Text courtesy of Jewish Historical Society of Greater Hartford

 
Courtesy of survey.nmajh.org
Courtesy of revolutionarywararchives.org
 

Haym Salomon 1740-1785

Haym Salomon was born in Lesno, Poland. His parents were refugees from Portugal, having escaped religious persecution there. Following a decade of travel through Europe in his early twenties, he returned to Poland to join in that country's war with Russia. After earning enough money to pay for his passage to America, he sailed in 1772, arriving in New York City during the winter. In 1772, New York was a thriving colonial city with a population of about 14,000. Salomon soon learned that the colonies were in political turmoil over the issue of taxation without representation. Salomon soon started a brokerage company which became very successful. He brokered many large financial transactions that kept American soldiers clothed and armed during the Revolutionary War. He went on to make numerous personal loans to members of the United States’ fledgling government, and raised money to bail out the debt-ridden government.

In 1975, a year before our nation's bicentennial, the United States Post Office issued a commemorative stamp which honored Haym Salomon as a Revolutionary War hero. The front of the stamp depicted Salomon seated at his desk with the words "Financial Hero." For the second time in 143 years of U.S. stamps, a message appeared on the back of the stamp, in pale green ink, reading: "Businessman and broker Haym Salomon was responsible for raising most of the money needed to finance the American Revolution and later to save the new nation from collapse." Many historians who have studied the story of Haym Salomon suggest that without his contribution to the cause, there would be no America today.

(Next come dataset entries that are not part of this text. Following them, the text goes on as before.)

/-- The instructions of the TAP: the debug state, the debug policy and the mode decide which are permitted; every other one is BYPASS. What STANDBY
refuses is log 100, a DBG_HALT without frames log 101. -/
def Obligations.TapInstructionsRun : Prop :=
  ∀ s : State, s.sys.powered = true →
    Completes .tapReset s (fun t =>
      t.lcy.ir = 1 ∧ t.lcy.dr = (BitVec.ofNat 32 (s.sys.revMaj * 2 ^ 28 + 0x9720B3)).setWidth 72 ∧ t.lcy.driving = false ∧ t.sys = s.sys) ∧
    Completes .idcode s (fun t => t.lcy.ir = 1 ∧ t.lcy.irOut = 1 ∧ t.lcy.dr = (BitVec.ofNat 32 (s.sys.revMaj * 2 ^ 28 + 0x9720B3)).setWidth 72) ∧
    (∀ code, Completes (.bypass code) s (fun t => t.lcy.ir = 0x3F ∧ t.lcy.dr = 0 ∧ t.lcy.driving = false)) ∧
    (∀ cells,
      ((sampled28 s cells).getLsbD 2 = !wakeOn s ∧ (sampled28 s cells).getLsbD 3 = !alertOn s ∧
        (∀ i, i ≠ 2 → i ≠ 3 → (sampled28 s cells).getLsbD i = (scanCells s cells).getLsbD i) ∧
        (hasSmuOf s.sys.variant = true → scanCells s cells = cells) ∧
        (hasSmuOf s.sys.variant = false → ∀ i, 4 ≤ i → (scanCells s cells).getLsbD i = false)) ∧
      (s.fus.dbgpol.getLsbD 2 = false →
        Completes (.samplePreload cells) s (fun t =>
          t.lcy.ir = 2 ∧ t.lcy.cells = sampled28 s cells ∧ t.lcy.dr = (sampled28 s cells).setWidth 72 ∧ t.lcy.driving = false) ∧
        (s.lan.inRun = false → Completes (.extest cells) s (fun t => t.lcy.ir = 0 ∧ t.lcy.cells = scanCells s cells ∧ t.lcy.driving = true ∧
          wakenLow t = !cells.getLsbD 2 ∧ alertnLow t = !cells.getLsbD 3)) ∧
        (s.lan.inRun = true → Completes (.extest cells) s (fun t => t.lcy.ir = 0x3F ∧ t.lcy.driving = false ∧ t.lcy.refused = true))) ∧
      (s.fus.dbgpol.getLsbD 2 = true →
        Completes (.samplePreload cells) s (fun t => t.lcy.ir = 0x3F ∧ t.lcy.cells = s.lcy.cells ∧ t.lcy.refused = true) ∧
        Completes (.extest cells) s (fun t => t.lcy.ir = 0x3F ∧ t.lcy.driving = false ∧ t.lcy.refused = true))) ∧
    (∀ lane addr en v tgt, debugOpen s = false → ∀ i ∈ [.dbgStatus, .dbgMem lane addr, .dbgForce en v tgt, .dbgHalt, .dbgResume, .dbgStep],
      Completes i s (fun t => t.lcy.ir = 0x3F ∧ t.lcy.dr = 0 ∧ t.lcy.refused = true ∧ t.lan = s.lan ∧ t.lcy.forcedNext = s.lcy.forcedNext)) ∧
    (∀ lane addr, debugOpen s = true →
      Completes .dbgStatus s (fun t => t.lcy.ir = 0x10 ∧ t.lcy.dr = (lcyStateWord s).setWidth 72) ∧
      Completes (.dbgMem lane addr) s (fun t => t.lcy.ir = 0x11 ∧ t.lcy.dr = memWord s lane addr)) ∧
    (debugOpen s = true → s.lcy.dbg = .bench →
      (∀ v tgt, forceTarget s tgt = true →
        Completes (.dbgForce true v tgt) s (fun t => (tgt, v) ∈ t.lcy.forcedNext ∧ t.lcy.forced = s.lcy.forced) ∧
        Completes (.dbgForce false v tgt) s (fun t => ∀ x ∈ t.lcy.forcedNext, x.1 ≠ tgt)) ∧
      (s.lan.halted = false → s.lan.timerOn = true → Completes .dbgHalt s (fun t => t.lan.haltReq = true ∧ t.lan.halted = false)) ∧
      (s.lan.halted = false → s.lan.timerOn = false → Completes .dbgHalt s (fun t => t.lan.halted = true ∧ t.lcy.haltCnt = satAdd s.lcy.haltCnt 1)) ∧
      (s.lan.halted = true →
        Completes .dbgResume s (fun t => t.lan.halted = false ∧ t.lan.haltReq = false ∧ t.lan.stepReq = false) ∧
        (s.lan.timerOn = true → Completes .dbgStep s (fun t => t.lan.halted = false ∧ t.lan.stepReq = true))))

/-- DBG_HALT in AUTH is LANE_FAULT_BOTH, which only a module reset leaves and with which START is refused; in CLOSED it loads BYPASS and has no
effect. -/
def Obligations.HaltOutsideBenchIsLaneFault : Prop :=
  (∀ s : State, s.sys.powered = true → s.sys.pwr ≠ 3 →
    (s.lcy.dbg = .auth → Completes .dbgHalt s (fun t =>
      faultActed 0x27 t ∧ t.lan.needReset = true ∧ startStatus t ≠ none ∧ (s.lan.inRun = true → leftRun t))) ∧
    (s.lcy.dbg = .closed → Completes .dbgHalt s (fun t => t.lcy.ir = 0x3F ∧ onlyTouches [.lcy, .evt, .mail] s t))) ∧
  (∀ (i : Instr) (s t : State), s.lan.needReset = true → exec i s = .next t →
    (t.lan.needReset = true ∧ startStatus t ≠ none) ∨ (t.sys.running = 1 ∧ t.sys.step = 1))

/-- TIMER_ENABLE outside RUN: a timer whose bit is set starts from its load, one whose bit is cleared stops and holds its values; CNT takes no write. A start
in a freeze waits for its end (log 159); the tick of an idle step is log 1. -/
def Obligations.TimersStartAndStop : Prop :=
  ∀ (s : State) (v : BitVec 32) (g : Nat), busReach s → eventsPlaced s → s.lan.inRun = false → s.ttu.gts.length = 16 → g < 16 →
    (v.getLsbD g = true → s.ttu.en.getLsbD g = false → highHalf s g = false → frozen s g = true → Completes (.timerEnable v) s (fun t =>
      t.ttu.en.getLsbD g = true ∧ gtAt t g = { gtAt s g with due := true })) ∧
    (v.getLsbD g = true → s.ttu.en.getLsbD g = false → highHalf s g = false → frozen s g = false → Completes (.timerEnable v) s (fun t =>
      t.ttu.en.getLsbD g = true ∧ (gtAt t g).out = false ∧ (gtAt t g).presc = 0 ∧
      ((gtAt s g).mode = 0 → gtCount t g = gtBuf s g ∧ (gtAt t g).down = true) ∧
      ((gtAt s g).mode = 1 → linked s g = false → (gtAt t g).cnt = 0 ∧ (gtAt t g).down = false))) ∧
    (v.getLsbD g = false → highHalf s g = false → Completes (.timerEnable v) s (fun t =>
      t.ttu.en.getLsbD g = false ∧ (gtAt t g).cnt = (gtAt s g).cnt ∧ (gtAt t g).out = (gtAt s g).out ∧ (gtAt t g).down = (gtAt s g).down)) ∧
    (s.ttu.en.getLsbD g = false → highHalf s g = false →
      ∃ t, step { s with pending := [] } = .next t ∧
        (gtAt t g).cnt = (gtAt s g).cnt ∧ (gtAt t g).out = (gtAt s g).out ∧ (gtAt t g).down = (gtAt s g).down) ∧
    ∀ x, exec (.registerWrite (0x3108 + 16 * g) 4 x) s = .next s

/-- Writes in RUN, TIMER_LINK, CMP_LO_WRITE, and GT_EVENT and CC_FIRE, the ticks in which a timer or a channel reaches its event; and one tick of the time base on an empty queue, which is the model's choice
(log 1). The TTU's copy of TB has no lag (log 133). -/
def Obligations.TimersAndChannelsRun : Prop :=
  ∀ s : State, s.ttu.gts.length = 16 → s.ttu.ccs.length = 32 →
    (s.pending = [] → awake s = true → ∃ t, step s = .next t ∧ t.tb = s.tb + 1 ∧ t.clkB = s.clkB + 1 ∧ onlyTouches [.time, .ttu, .evt, .mail, .net] s t) ∧
    (s.pending = [] → awake s = false → step s = .next s) ∧
    (busReach s → s.lan.inRun = true → ∀ v c,
      Completes (.timerEnable v) s (fun t => t.ttu = { s.ttu with err := s.ttu.err ||| 16 }) ∧
      Completes (.timerLink v) s (fun t => t.ttu = { s.ttu with err := s.ttu.err ||| 16 }) ∧
      Completes (.cmpLoWrite c v) s (fun t => t.ttu = { s.ttu with err := s.ttu.err ||| 16 })) ∧
    (busReach s → s.lan.inRun = false →
      (∀ v, (∀ m, m < 8 → (gtAt s (2 * m)).mode ≠ 1) → s.ttu.en = 0 → s.ttu.ccEn = 0 →
        Completes (.timerLink v) s (fun t => t.ttu.link = v.setWidth 8 ∧ t.ttu.en = s.ttu.en)) ∧
      (∀ v m, m < 8 → v.getLsbD m = true → s.ttu.link.getLsbD m = false → (gtAt s (2 * m)).mode = 1 →
        Completes (.timerLink v) s (fun t => t.ttu = { s.ttu with err := s.ttu.err ||| 1 })) ∧
      (∀ c v, c < 32 → (ccAt s c).tgt = 16 → Completes (.cmpLoWrite c v) s (fun t =>
        (ccAt t c).v = (ccAt s c).hi ++ v ∧ (ccAt t c).armed = true ∧ (ccAt t c).fired = false ∧
        (ccAt t c).past = decide ((ccAt s c).hi ++ v ≤ s.tb) ∧ (∀ d, d ≠ c → ccAt t d = ccAt s d) ∧ t.ttu.gts = s.ttu.gts))) ∧
    (awake s = true → evtReady s → ∀ g, g < 16 → linked s g = false → (gtAt s g).mode ≠ 1 →
      (s.ttu.en.getLsbD g = true → frozen s g = false → (gtAt s g).due = false → (gtAt s g).cnt = 0 →
        ((gtAt s g).smode = 1 → (gtAt s (gtAt s g).msrc).out = true) → ((gtAt s g).smode = 2 → (gtAt s (gtAt s g).msrc).ev = false) →
        ((gtAt s g).src = 0 ∧ ((gtAt s g).presc + 1) % 2 ^ (gtAt s g).psc = 0) ∨ ((gtAt s g).src = 1 ∧ (s.tb + 1).toNat % 2 ^ (gtAt s g).psc = 0) ∨
          (2 ≤ (gtAt s g).src ∧ (gtAt s (gtAt s g).csrc).ev = true) →
        Completes (.gtEvent g) s (fun t => t.tb = s.tb + 1 ∧
          (gtAt t g).cnt = (gtAt s g).buf ∧ (gtAt t g).out = !(gtAt s g).out ∧ (gtAt t g).ev = true ∧ counted (192 + g) s t)) ∧
      ((gtAt s g).cnt ≠ 0 ∨ s.ttu.en.getLsbD g = false ∨ frozen s g = true → exec (.gtEvent g) s = .next s)) ∧
    (awake s = true → evtReady s → ∀ c, c < 32 →
      (ccReady s c = true → (ccAt s c).tgt = 16 → (ccAt s c).v = s.tb + 1 → Completes (.ccFire c) s (fun t =>
        t.tb = s.tb + 1 ∧ (ccAt t c).fired = true ∧ (ccAt t c).armed = !(ccAt s c).oneshot ∧ counted (208 + c) s t)) ∧
      (ccReaches s (busTick s) c = true → Completes (.ccFire c) s (fun t =>
        (ccAt t c).fired = true ∧ (ccAt t c).armed = !(ccAt s c).oneshot ∧ counted (208 + c) s t)) ∧
      (ccReaches s (busTick s) c = false → exec (.ccFire c) s = .next s))

/-- Register accesses. A read gives all ones before the host island answers and, of a page across a stalled crossing, while the crossing is stalled
(log 11), and the bytes asked for otherwise; a write across a stalled crossing is abandoned and recorded. A write of another size or alignment is
ignored and recorded, except where a rule lets none be an error (log 91); in RUN one to SYS or EVT_MAP is recorded as refused too. The registers that
take a write take it by their access codes, the MSI-X table 64 bits too. The place of the MSI-X control word in configuration space is log 157. -/
def Obligations.RegisterWritesFollowAccess : Prop :=
  (∀ (s : State) (a size : Nat),
    (s.sys.answers = false → readReg s a = 0xFFFFFFFF) ∧
    (s.sys.hostStalled = true → a / 0x1000 ∉ [0, 2, 14, 15] → readReg s a = 0xFFFFFFFF) ∧
    (s.sys.answers = true → a / 0x1000 ∈ [0, 2, 14, 15] → ∀ b, readReg { s with sys := { s.sys with hostStalled := b } } a = readReg s a) ∧
    (1 ≤ size → a % 4 + size ≤ 4 → readSpan s a size = ((bytesOf (readReg s (4 * (a / 4))) 4).drop (a % 4)).take size) ∧
    (hasSmuOf s.sys.variant = false → s.sys.answers = true → s.sys.hostStalled = false → ∀ off, off < 0x1000 →
      absentReg s.sys.variant 5 off = true ∧ readReg s (0x5000 + off) = 0) ∧
    (islandReach s → evtReady s → s.sys.hostStalled = true → islandPage (a / 0x1000) = false → ∀ x, Completes (.registerWrite a size x) s (fun t =>
      t.sys.err = s.sys.err ||| 1 ∧ counted 1 s t ∧ counted 2 s t ∧ onlyTouches [.sys, .evt, .mail] s t))) ∧
  ∀ (s : State) (v : BitVec 32), busReach s → eventsPlaced s →
    (∀ a size x, a / 0x1000 ≠ 14 → quietReg s.sys.variant (a / 0x1000) (a % 0x1000) = false → size ≠ 4 ∨ a % 4 ≠ 0 →
      Completes (.registerWrite a size x) s (fun t =>
        t.sys.err = s.sys.err ||| (if runRefused s (a / 0x1000) (a % 0x1000) then 24 else 16) ∧ onlyTouches [.sys, .evt, .mail] s t)) ∧
    (∀ a size x, a / 0x1000 < 16 → quietReg s.sys.variant (a / 0x1000) (a % 0x1000) = true → runRefused s (a / 0x1000) (a % 0x1000) = false →
      size ≠ 4 ∨ a % 4 ≠ 0 → exec (.registerWrite a size x) s = .next s) ∧
    (∀ a size x, a / 4 = 0x400 ∨ absentReg s.sys.variant (a / 0x1000) (a % 0x1000) = true → exec (.registerWrite a size x) s = .next s) ∧
    (∀ a size x, a / 0x1000 ∈ [4, 5, 6, 7, 8, 9, 11, 12, 15] → exec (.registerWrite a size x) s = .next s) ∧
    (∀ a size x, (a / 0x1000 = 1 ∧ 4 ≤ a % 0x1000 ∧ a % 0x1000 < 0x30) ∨ (a / 0x1000 = 13 ∧ a % 0x1000 < 0x100) ∨ (a / 0x1000 = 10 ∧ a % 0x1000 < 4) →
      s.lan.inRun = false → size ≠ 4 → Completes (.registerWrite a size x) s (fun t => t.sys.err = s.sys.err ||| 16)) ∧
    Completes (.registerWrite 0x10050 4 (v.setWidth 64)) s (fun t =>
      t.host.pci = { s.host.pci with msixEn := v.getLsbD 31, msixMask := v.getLsbD 30 } ∧ onlyTouches [.host, .mail] s t) ∧
    (∀ (k : Nat) (x : BitVec 64), k < 32 → s.host.msix.length = 32 → Completes (.registerWrite (0xE000 + 16 * k) 8 x) s (fun t =>
      (t.host.msix.getD k MsixSt.reset).addr = x ∧ (t.host.msix.getD k MsixSt.reset).data = (s.host.msix.getD k MsixSt.reset).data ∧ onlyTouches [.host] s t)) ∧
    (s.lan.inRun = false →
      Completes (.registerWrite 0x1018 4 (v.setWidth 64)) s (fun t => t.sys = { s.sys with err := s.sys.err &&& ~~~ (v.setWidth 5) } ∧ onlyTouches [.sys] s t) ∧
      Completes (.registerWrite 0x1020 4 (v.setWidth 64)) s (fun t => t.sys = { s.sys with wakeMask := v } ∧ onlyTouches [.sys] s t) ∧
      ((v >>> 16).toNat ≠ 0xC3A5 → Completes (.registerWrite 0x1014 4 (v.setWidth 64)) s (fun t =>
        t.sys = { s.sys with err := s.sys.err ||| 4 } ∧ onlyTouches [.sys, .evt, .mail] s t)) ∧
      (∀ i k, i < 64 → k < 4 → s.evt.map.length = 256 → Completes (.registerWrite (0xD000 + 4 * i) 4 (v.setWidth 64)) s (fun t =>
        t.evt.map.getD (4 * i + k) 0 = BitVec.ofNat 5 (v.toNat / 2 ^ (8 * k)) ∧
        (∀ j, j / 4 ≠ i → t.evt.map.getD j 0 = s.evt.map.getD j 0) ∧ onlyTouches [.evt] s t))) ∧
    (s.lan.inRun = true →
      Completes (.registerWrite 0x1018 4 (v.setWidth 64)) s (fun t => t.sys = { s.sys with err := s.sys.err ||| 8 }) ∧
      Completes (.registerWrite 0x1020 4 (v.setWidth 64)) s (fun t => t.sys = { s.sys with err := s.sys.err ||| 8 }) ∧
      (∀ i, i < 64 → Completes (.registerWrite (0xD000 + 4 * i) 4 (v.setWidth 64)) s (fun t =>
        t.sys = { s.sys with err := s.sys.err ||| 8 } ∧ t.evt.map = s.evt.map))) ∧
    Completes (.registerWrite 0x2008 4 (v.setWidth 64)) s (fun t => t.host = { s.host with err := s.host.err &&& ~~~ (v.setWidth 7) } ∧ onlyTouches [.host] s t) ∧
    Completes (.registerWrite 0xA000 4 (v.setWidth 64)) s (fun t =>
      t.rdl = { s.rdl with entry := s.rdl.entry && !v.getLsbD 2, mismatch := s.rdl.mismatch && !v.getLsbD 1 } ∧ onlyTouches [.rdl] s t) ∧
    (∀ k, k < 32 → s.host.msix.length = 32 → Completes (.registerWrite (0xE00C + 16 * k) 4 (v.setWidth 64)) s (fun t =>
      (t.host.msix.getD k MsixSt.reset).ctrl = v &&& 1 ∧
      (s.host.pba.getLsbD k = true → dmaOk s = true → s.host.pci.msixEn = true → s.host.pci.msixMask = false → v.getLsbD 0 = false →
        t.host.pba.getLsbD k = false ∧
        t.host.posted = s.host.posted ++ [.msix k (s.host.msix.getD k MsixSt.reset).addr (s.host.msix.getD k MsixSt.reset).data])))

Text courtesy of Dr. Alan Laskow; http://www.revolutionarywararchives.org/salomon.html; and I.C.H.S

 
Courtesy of The Jewish-American Hall of Fame  

Gertrude Elion 1918-1999

Gertrude Elion's exceptional accomplishments include the development of the first chemotherapy for childhood leukemia, the immunosuppressant that made organ transplantation possible, the first effective anti-viral medication, and treatments for lupus, hepatitis, arthritis, gout, and other diseases. With her research partner, George Hitchings, she revolutionized the way drugs were developed, and her efforts have saved or improved the lives of countless individuals. Elion stated: "It's amazing how much you can accomplish when you don't care who gets the credit." Gertrude Belle Elion was born in New York City on January 23, 1918. Soon after graduating from high school, young Gertrude watched her beloved grandfather die painfully of stomach cancer, and deciding: "nobody should suffer that much," she dedicated herself to finding a cure for cancer. In 1937, at the age of 19, Elion graduated from Hunter College summa cum laude and Phi Beta Kappa. In June 1944, Elion was interviewed by Dr. George Hitching of Burroughs Wellcome (now GlaxoSmithKline), the pharmaceutical company. Elion was intrigued by Hitchings' research project; and he was impressed by the young woman's intelligence and energy. Over the next decades, the Hitchings-Elion partnership proved immensely fruitful. In 1964, Gertrude Elion received the first of her 25 honorary doctorates from George Washington University, and in 1988, Dr. Elion received the Nobel Prize in Medicine "for discoveries of important principles for drug treatment," together with Dr. Hitchings and Sir James Black. Few Nobels have gone to scientists working in the drug industry or those without Ph.D.s, even fewer to women; Elion was only the fifth female Nobel laureate in Medicine, the ninth in science in general. Gertrude Elion was inducted into The Jewish-American Hall of Fame in 2011.